I. FACTUAL BACKGROUND AND PROCEDURAL HISTORY

Plaintiff, a successor in interest to Universal Computer Consulting, Limited, Universal Computer Network, Inc., and Universal Computer Services, Inc., develops and designs computer software used by automobile dealerships. Affidavit of William Foster, Exh. 1, Arbitration Award p. 2. Defendant owned and operated several dealerships, including Dayton Ford and Dodge, Dayton Toyota, Dayton Chevrolet, Chrysler and Jeep. Id. Sometime in August 1993, Defendant contracted with Plaintiff for the right to use Plaintiff's software at all of its dealerships. Id. The terms of the four contracts executed in 1993 were renegotiated in October 2002, extending the length of the parties' contractual relationship through October 10, 2010. Id. Over the course of 2006, however, Defendant divested itself of all its dealerships. Id. Plaintiff claimed, that as a result of the sale, the amounts due under the contract were accelerated, and that Defendant was responsible for over $1,460,040.04 in contractual fees. Id. Believing that it did not breach the contracts, Defendant refused to pay the alleged amount due and in addition, claimed Plaintiff was in material breach of the parties' agreements. Alternatively, Defendant asserted that even if it owed Plaintiff under the contract, it was for an amount considerably less than the one proffered by Plaintiff.

Unable to resolve the dispute amicably, the parties turned to an alternative dispute resolution. The contracts in dispute, governed by the laws of New Jersey, called for the resolution of disputes by arbitration before an American Arbitration Association ("AAA") panel. On January 29, 2007, Plaintiff filed its demand for arbitration, seeking $1,460,040.04 in damages. Defendant responded with a counterclaim of over $10,000. The parties agreed to a panel and selected New Brunswick, New Jersey as the site for the arbitration.

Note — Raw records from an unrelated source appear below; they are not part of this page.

-- ==== Sys2Proof/Laws/KeepsOps.lean ====
section
/-! SUPPORT. Every operation of Machine/Ops.lean leaves the queue alone and keeps the memories canonical; one that writes no memory keeps every byte.
-/
namespace Sys2Proof.Machine

theorem modLane_keeps {pd : Kept} (s : State) (l : Lane) (f : LaneSt → LaneSt) (hs : Keeps pd s) :
    Keeps pd (modLane s l f) := by
  unfold modLane
  repeat' (first
    | with_reducible assumption
    | simp only [↓keeps_mk])

theorem modLanes_keeps {pd : Kept} (s : State) (f : Lane → LaneSt → LaneSt) (hs : Keeps pd s) :
    Keeps pd (modLanes s f) := by
  unfold modLanes
  repeat' (first
    | with_reducible assumption
    | simp only [↓keeps_mk])

theorem modTask_keeps {pd : Kept} (s : State) (t : Nat) (f : HubTask → HubTask) (hs : Keeps pd s) :
    Keeps pd (modTask s t f) := by
  unfold modTask
  repeat' (first
    | with_reducible assumption
    | simp only [↓keeps_mk])

theorem modLaneTask_keeps {pd : Kept} (s : State) (l : Lane) (t : Nat) (f : LaneTask → LaneTask) (hs : Keeps pd s) :
    Keeps pd (modLaneTask s l t f) := by
  unfold modLaneTask
  repeat' (first
    | with_reducible assumption
    | (with_reducible first | apply modLane_keeps)
    | intro _
    | simp only [↓keeps_mk])

theorem modAxis_keeps {pd : Kept} (s : State) (n : Nat) (f : Axis → Axis) (hs : Keeps pd s) :
    Keeps pd (modAxis s n f) := by
  unfold modAxis
  repeat' (first
    | with_reducible assumption
    | simp only [↓keeps_mk])

theorem setIrq_keeps {pd : Kept} (s : State) (b : Nat) (hs : Keeps pd s) :
    Keeps pd (setIrq s b) := by
  unfold setIrq
  repeat' (first
    | with_reducible assumption
    | simp only [↓keeps_mk])

theorem setIrqIf_keeps {pd : Kept} (s : State) (c : Bool) (b : Nat) (hs : Keeps pd s) :
    Keeps pd (setIrqIf s c b) := by
  unfold setIrqIf
  repeat' (first
    | with_reducible assumption
    | (with_reducible first | apply setIrq_keeps)
    | intro _
    | with_reducible apply keeps_ite)

theorem emit_keeps {pd : Kept} (s : State) (e : Emission) (hs : Keeps pd s) :
    Keeps pd (emit s e) := by
  unfold emit
  repeat' (first
    | with_reducible assumption
    | simp only [↓keeps_mk])

theorem modMram_keeps {pl : List Instr} (s : State) (f : List Host.Cell → List Host.Cell) (hs : Keeps (.mk pl none) s) (hf : Memory.wf s.xch.mram → Memory.wf (f s.xch.mram)) :
    Keeps (.mk pl none) (modMram s f) := by
  obtain ⟨h1, h2, h3, _⟩ := hs
  exact ⟨h1, hf h2, h3, fun _ h => nomatch h⟩

theorem sealCopy_length (bs : List Byte) (h : bs.length ≤ 60) : (sealCopy bs).length = 64 := by
  simp [sealCopy, zeros, beWord]
  omega

theorem controlCopy_keeps {pd : Kept} (s : State) (g : Nat) (bs : List Byte) (hb : bs.length ≤ 64) (hs : Keeps pd s) :
    Keeps pd (modMram s (fun m => memWrites m (logBase + copyOffset g) bs)) := by
  obtain ⟨h1, h2, h3, h4⟩ := hs
  exact ⟨h1, memWrites_wf _ _ h2, h3, fun x hx => ⟨alike_controlCopy _ _ hb (h4 x hx).1, (h4 x hx).2⟩⟩

theorem writeLogControl_keeps {pd : Kept} (s : State) (hs : Keeps pd s) :
    Keeps pd (writeLogControl s) := by
  unfold writeLogControl
  refine controlCopy_keeps _ _ _ ?_ ?_
  · exact Nat.le_of_eq (sealCopy_length _ (by simp [beWord, beDWord]))
  · simpa only [↓keeps_mk] using hs

theorem setFaultQueue_keeps {pd : Kept} (s : State) (r : Region) (q : FaultQueue) (hs : Keeps pd s) :
    Keeps pd (setFaultQueue s r q) := by
  unfold setFaultQueue
  repeat' (first
    | with_reducible assumption
    | simp only [↓keeps_mk]
    | split)

theorem countOverflow_keeps {pd : Kept} (s : State) (r : Region) (hs : Keeps pd s) :
    Keeps pd (countOverflow s r) := by
  unfold countOverflow
  repeat' (first
    | with_reducible assumption
    | ((try lift_lets); intro x; refine (fun (hx : Keeps pd x) => ?_) ?_; clear_value x; rotate_left; unfold x; clear x)
    | (lift_lets; intro x)
    | simp only [↓keeps_mk]
    | split)

theorem takeFseq_keeps {pd : Kept} (s : State) (hs : Keeps pd s) :
    Keeps pd (takeFseq s).2 := by
  unfold takeFseq
  repeat' (first
    | with_reducible assumption
    | (with_reducible first | apply writeLogControl_keeps)
    | ((try lift_lets); intro x; refine (fun (hx : Keeps pd x) => ?_) ?_; clear_value x; rotate_left; unfold x; clear x)
    | (lift_lets; intro x)
    | intro _
    | simp only [↓keeps_mk]
    | with_reducible apply keeps_ite
    | (with_reducible refine keeps_pair1 (by assumption) ?_)
    | (with_reducible refine keeps_pair2 (by assumption) ?_)
    | (with_reducible refine keeps_pair3 (by assumption) ?_)
    | split)

theorem loseFault_keeps {pd : Kept} (s : State) (r : Region) (x : FaultRec) (hs : Keeps pd s) :
    Keeps pd (loseFault s r x) := by
  unfold loseFault
  repeat' (first
    | with_reducible assumption
    | (with_reducible first | apply setFaultQueue_keeps | apply countOverflow_keeps | apply takeFseq_keeps)
    | ((try lift_lets); intro x; refine (fun (hx : Keeps pd x) => ?_) ?_; clear_value x; rotate_left; unfold x; clear x)
    | (lift_lets; intro x)
    | simp only
    | split)

theorem reportFault_keeps {pd : Kept} (s : State) (sev : Nat) (hs : Keeps pd s) :
    Keeps pd (reportFault s sev) := by
  unfold reportFault
  repeat' (first
    | with_reducible assumption
    | (with_reducible first | apply setIrqIf_keeps)
    | ((try lift_lets); intro x; refine (fun (hx : Keeps pd x) => ?_) ?_; clear_value x; rotate_left; unfold x; clear x)
    | (lift_lets; intro x)
    | simp only [↓keeps_mk]
    | intro _
    | with_reducible apply keeps_ite)

theorem enqueueFault_keeps {pd : Kept} (s : State) (r : Region) (x : FaultRec) (hs : Keeps pd s) :
    Keeps pd (enqueueFault s r x) := by
  unfold enqueueFault
  repeat' (first
    | with_reducible assumption
    | (with_reducible first | apply setFaultQueue_keeps | apply takeFseq_keeps | apply loseFault_keeps | apply reportFault_keeps)
    | ((try lift_lets); intro x; refine (fun (hx : Keeps pd x) => ?_) ?_; clear_value x; rotate_left; unfold x; clear x)
    | (lift_lets; intro x)
    | intro _
    | simp only
    | with_reducible apply keeps_ite
    | split)

theorem raise_keeps {pd : Kept} (s : State) (f : FaultIn) (hs : Keeps pd s) :
    Keeps pd (raise s f) := by
  unfold raise
  repeat' (first
    | with_reducible assumption
    | (with_reducible first | apply enqueueFault_keeps)
    | ((try lift_lets); intro x; refine (fun (hx : Keeps pd x) => ?_) ?_; clear_value x; rotate_left; unfold x; clear x)
    | (lift_lets; intro x)
    | simp only [↓keeps_mk]
    | intro _
    | with_reducible apply keeps_ite)

theorem enterEarly_keeps {pd : Kept} (s : State) (hs : Keeps pd s) :
    Keeps pd (enterEarly s) := by
  unfold enterEarly
  repeat' (first
    | with_reducible assumption
    | (with_reducible first | apply enqueueFault_keeps)
    | with_reducible refine keeps_foldl ?_ (fun _ _ _ => ?_)
    | intro _
    | simp only [↓keeps_mk])

theorem raiseHub_keeps {pd : Kept} (s : State) (sev : Nat) (code : BitVec 16) (loc : Nat) (arg0 : Nat) (arg1 : Nat) (level : Nat) (hw : Bool) (hs : Keeps pd s) :
    Keeps pd (raiseHub s sev code loc arg0 arg1 level hw) := by
  unfold raiseHub
  repeat' (first
    | with_reducible assumption
    | (with_reducible first | apply raise_keeps)
    | simp only [↓keeps_mk])

theorem raiseLane_keeps {pd : Kept} (s : State) (l : Lane) (sev level : Nat) (code : BitVec 16) (block pan : Nat) (arg0 : Word) (hs : Keeps pd s) :
    Keeps pd (raiseLane s l sev level code block pan arg0) := by
  unfold raiseLane
  repeat' (first
    | with_reducible assumption
    | (with_reducible first | apply raise_keeps)
    | simp only [↓keeps_mk])

theorem discardWrite_keeps {pd : Kept} (s : State) (hs : Keeps pd s) :
    Keeps pd (discardWrite s) := by
  unfold discardWrite
  repeat' (first
    | with_reducible assumption
    | ((try lift_lets); intro x; refine (fun (hx : Keeps pd x) => ?_) ?_; clear_value x; rotate_left; unfold x; clear x)
    | (lift_lets; intro x)
    | intro _
    | simp only [↓keeps_mk]
    | with_reducible apply keeps_ite
    | split)

theorem zeroReads_keeps {pd : Kept} (s : State) (n : Nat) (hs : Keeps pd s) :
    Keeps pd (zeroReads s n) := by
  unfold zeroReads
  repeat' (first
    | with_reducible assumption
    | ((try lift_lets); intro x; refine (fun (hx : Keeps pd x) => ?_) ?_; clear_value x; rotate_left; unfold x; clear x)
    | (lift_lets; intro x)
    | intro _
    | simp only [↓keeps_mk]
    | with_reducible apply keeps_ite
    | split)

end Sys2Proof.Machine
end

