-- ==== Sys2Proof/Laws/KeepsIp.lean ====
section
/-! SUPPORT. Every operation of Machine/Ip.lean leaves the queue alone and keeps the memories canonical; one that writes no memory keeps every byte.
-/
namespace Sys2Proof.Machine

theorem putOut_keeps {pd : Kept} (s : State) (e : Emission) (hs : Keeps pd s) :
    Keeps pd (putOut s e) := by
  unfold putOut
  repeat' (first
    | with_reducible assumption
    | (with_reducible first | apply emit_keeps)
    | ((try lift_lets); intro x; refine (fun (hx : Keeps pd x) => ?_) ?_; clear_value x; rotate_left; unfold x; clear x)
    | (lift_lets; intro x)
    | simp only [↓keeps_mk]
    | intro _
    | with_reducible apply keeps_ite
    | split)

theorem busyUntil_keeps {pd : Kept} (s : State) (pb : Bool) (t : Nat) (hs : Keeps pd s) :
    Keeps pd (busyUntil s pb t) := by
  unfold busyUntil
  repeat' (first
    | with_reducible assumption
    | (with_reducible first | apply modPlane_keeps)
    | ((try lift_lets); intro x; refine (fun (hx : Keeps pd x) => ?_) ?_; clear_value x; rotate_left; unfold x; clear x)
    | (lift_lets; intro x)
    | intro _
    | simp only [↓keeps_mk]
    | with_reducible apply keeps_ite
    | split)

theorem drainBest_keeps {pd : Kept} (pb : Bool) (l : List Emission) (s : State) (hs : Keeps pd s) :
    Keeps pd (drainBest pb l s) := by
  induction l generalizing s with
  | nil => exact hs
  | cons e l ih =>
    unfold drainBest
    dsimp only
    refine keeps_ite (fun _ => ih _ (putOut_keeps _ _ (busyUntil_keeps _ _ _ hs))) (fun _ => ?_)
    simpa only [↓keeps_mk] using hs

theorem drainPlane_keeps {pd : Kept} (s : State) (pb : Bool) (hs : Keeps pd s) :
    Keeps pd (drainPlane s pb) := by
  unfold drainPlane
  repeat' (first
    | with_reducible assumption
    | (with_reducible first | apply drainBest_keeps)
    | ((try lift_lets); intro x; refine (fun (hx : Keeps pd x) => ?_) ?_; clear_value x; rotate_left; unfold x; clear x)
    | (lift_lets; intro x)
    | intro _
    | simp only [↓keeps_mk]
    | with_reducible apply keeps_ite
    | split)

theorem leave_keeps {pd : Kept} (s : State) (e : Emission) (hs : Keeps pd s) :
    Keeps pd (leave s e) := by
  unfold leave
  repeat' (first
    | with_reducible assumption
    | (with_reducible first | apply drainPlane_keeps | apply putOut_keeps)
    | ((try lift_lets); intro x; refine (fun (hx : Keeps pd x) => ?_) ?_; clear_value x; rotate_left; unfold x; clear x)
    | (lift_lets; intro x)
    | intro _
    | simp only [↓keeps_mk]
    | with_reducible apply keeps_ite
    | split)

theorem sendHop_keeps {pd : Kept} (s : State) (port : Nat) (hop : Word) (e : Nat → Emission) (hs : Keeps pd s) :
    Keeps pd (sendHop s port hop e) := by
  unfold sendHop
  repeat' (first
    | with_reducible assumption
    | (with_reducible first | apply leave_keeps)
    | ((try lift_lets); intro x; refine (fun (hx : Keeps pd x) => ?_) ?_; clear_value x; rotate_left; unfold x; clear x)
    | (lift_lets; intro x)
    | intro _
    | simp only [↓keeps_mk]
    | with_reducible apply keeps_ite
    | split)

theorem dropUnroutable_keeps {pd : Kept} (s : State) (hs : Keeps pd s) :
    Keeps pd (dropUnroutable s) := by
  unfold dropUnroutable
  repeat' (first
    | with_reducible assumption
    | ((try lift_lets); intro x; refine (fun (hx : Keeps pd x) => ?_) ?_; clear_value x; rotate_left; unfold x; clear x)
    | (lift_lets; intro x)
    | intro _
    | simp only [↓keeps_mk]
    | with_reducible apply keeps_ite
    | split)

theorem sendIp_keeps {pd : Kept} (s : State) (dst : Word) (e : Nat → Emission) (hs : Keeps pd s) :
    Keeps pd (sendIp s dst e) := by
  unfold sendIp
  repeat' (first
    | with_reducible assumption
    | (with_reducible first | apply dropUnroutable_keeps | apply sendHop_keeps)
    | ((try lift_lets); intro x; refine (fun (hx : Keeps pd x) => ?_) ?_; clear_value x; rotate_left; unfold x; clear x)
    | (lift_lets; intro x)
    | intro _
    | simp only [↓keeps_mk]
    | with_reducible apply keeps_ite
    | split)

theorem sendLine_keeps {pd : Kept} (s : State) (port : Nat) (dst : Word) (e : Nat → Emission) (hs : Keeps pd s) :
    Keeps pd (sendLine s port dst e) := by
  unfold sendLine
  repeat' (first
    | with_reducible assumption
    | (with_reducible first | apply dropUnroutable_keeps | apply sendHop_keeps)
    | ((try lift_lets); intro x; refine (fun (hx : Keeps pd x) => ?_) ?_; clear_value x; rotate_left; unfold x; clear x)
    | (lift_lets; intro x)
    | intro _
    | simp only [↓keeps_mk]
    | with_reducible apply keeps_ite
    | split)

theorem modMb_keeps {pd : Kept} (s : State) (mb : Mb) (f : Mailbox → Mailbox) (hs : Keeps pd s) :
    Keeps pd (modMb s mb f) := by
  unfold modMb
  repeat' (first
    | with_reducible assumption
    | simp only [↓keeps_mk]
    | split)

theorem idleMb_keeps {pd : Kept} (s : State) (mb : Mb) (hs : Keeps pd s) :
    Keeps pd (idleMb s mb) := by
  unfold idleMb
  repeat' (first
    | with_reducible assumption
    | (with_reducible first | apply modMb_keeps)
    | intro _
    | simp only [↓keeps_mk])

theorem startMb_keeps {pd : Kept} (s : State) (mb : Mb) (src : Source) (head : Nat) (need : Nat) (req : List Word) (silent : Bool) (hs : Keeps pd s) :
    Keeps pd (startMb s mb src head need req silent) := by
  unfold startMb
  repeat' (first
    | with_reducible assumption
    | (with_reducible first | apply modMb_keeps)
    | ((try lift_lets); intro x; refine (fun (hx : Keeps pd x) => ?_) ?_; clear_value x; rotate_left; unfold x; clear x)
    | (lift_lets; intro x)
    | intro _
    | simp only [↓keeps_mk]
    | with_reducible apply keeps_ite)

theorem finishMbAt_keeps {pd : Kept} (s : State) (mb : Mb) (result : Nat) (resp : List Word) (last : Nat) (hs : Keeps pd s) :
    Keeps pd (finishMbAt s mb result resp last) := by
  unfold finishMbAt
  repeat' (first
    | with_reducible assumption
    | (with_reducible first | apply setIrq_keeps | apply sendIp_keeps | apply modMb_keeps | apply idleMb_keeps)
    | ((try lift_lets); intro x; refine (fun (hx : Keeps pd x) => ?_) ?_; clear_value x; rotate_left; unfold x; clear x)
    | (lift_lets; intro x)
    | intro _
    | simp only
    | with_reducible apply keeps_ite
    | split)

theorem finishMb_keeps {pd : Kept} (s : State) (mb : Mb) (result : Nat) (resp : List Word) (hs : Keeps pd s) :
    Keeps pd (finishMb s mb result resp) := by
  unfold finishMb
  repeat' (first
    | with_reducible assumption
    | (with_reducible first | apply finishMbAt_keeps))

theorem resultMb_keeps {pd : Kept} (s : State) (mb : Mb) (result : Nat) (hs : Keeps pd s) :
    Keeps pd (resultMb s mb result) := by
  unfold resultMb
  repeat' (first
    | with_reducible assumption
    | (with_reducible first | apply finishMb_keeps))

end Sys2Proof.Machine
end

The hearing was conducted between November 27-29, 2007. Both parties presented evidence and witnesses, including experts to speak to the issue of damages. On February 19, 2008, the arbitration panel, consisting of the Honorable William G. Bassler, U.S.D.J. (ret.), Robert E. Bartkus, and the Honorable Mark Epstein, issued a ruling, in which it determined that Defendant was in material breach of the contracts, and liable for damages to Plaintiff. In so doing, the panel decided that in order to calculate damages due under New Jersey law, Plaintiff was entitled to recover the benefit of the bargain under the agreements less Plaintiff's avoided costs for not having to perform under the contract. While Defendant conceded that the amount remaining to be paid under the agreements was over 1,400,000, the parties widely disagreed over the amount of avoided costs. Plaintiff's expert, Chris Owen, Manager of its Financial Analysis Department, testified at the hearing that by his estimates, avoidable costs totaled 7.8% of the amount left due. By contrast, Defendant's expert, Gregory Schmelke, testified that avoidable costs for Plaintiff ranged from 36 to 70% of the total amount. The panel, skeptical of both estimates, determined that a more reasonable approximation of avoidable costs under the contract, given the evidence on record, was 25%, leaving $1,067,806.81 to be paid. The panel finally concluded, after applying other discounts and deductions, that Defendant owed over $953,593.77.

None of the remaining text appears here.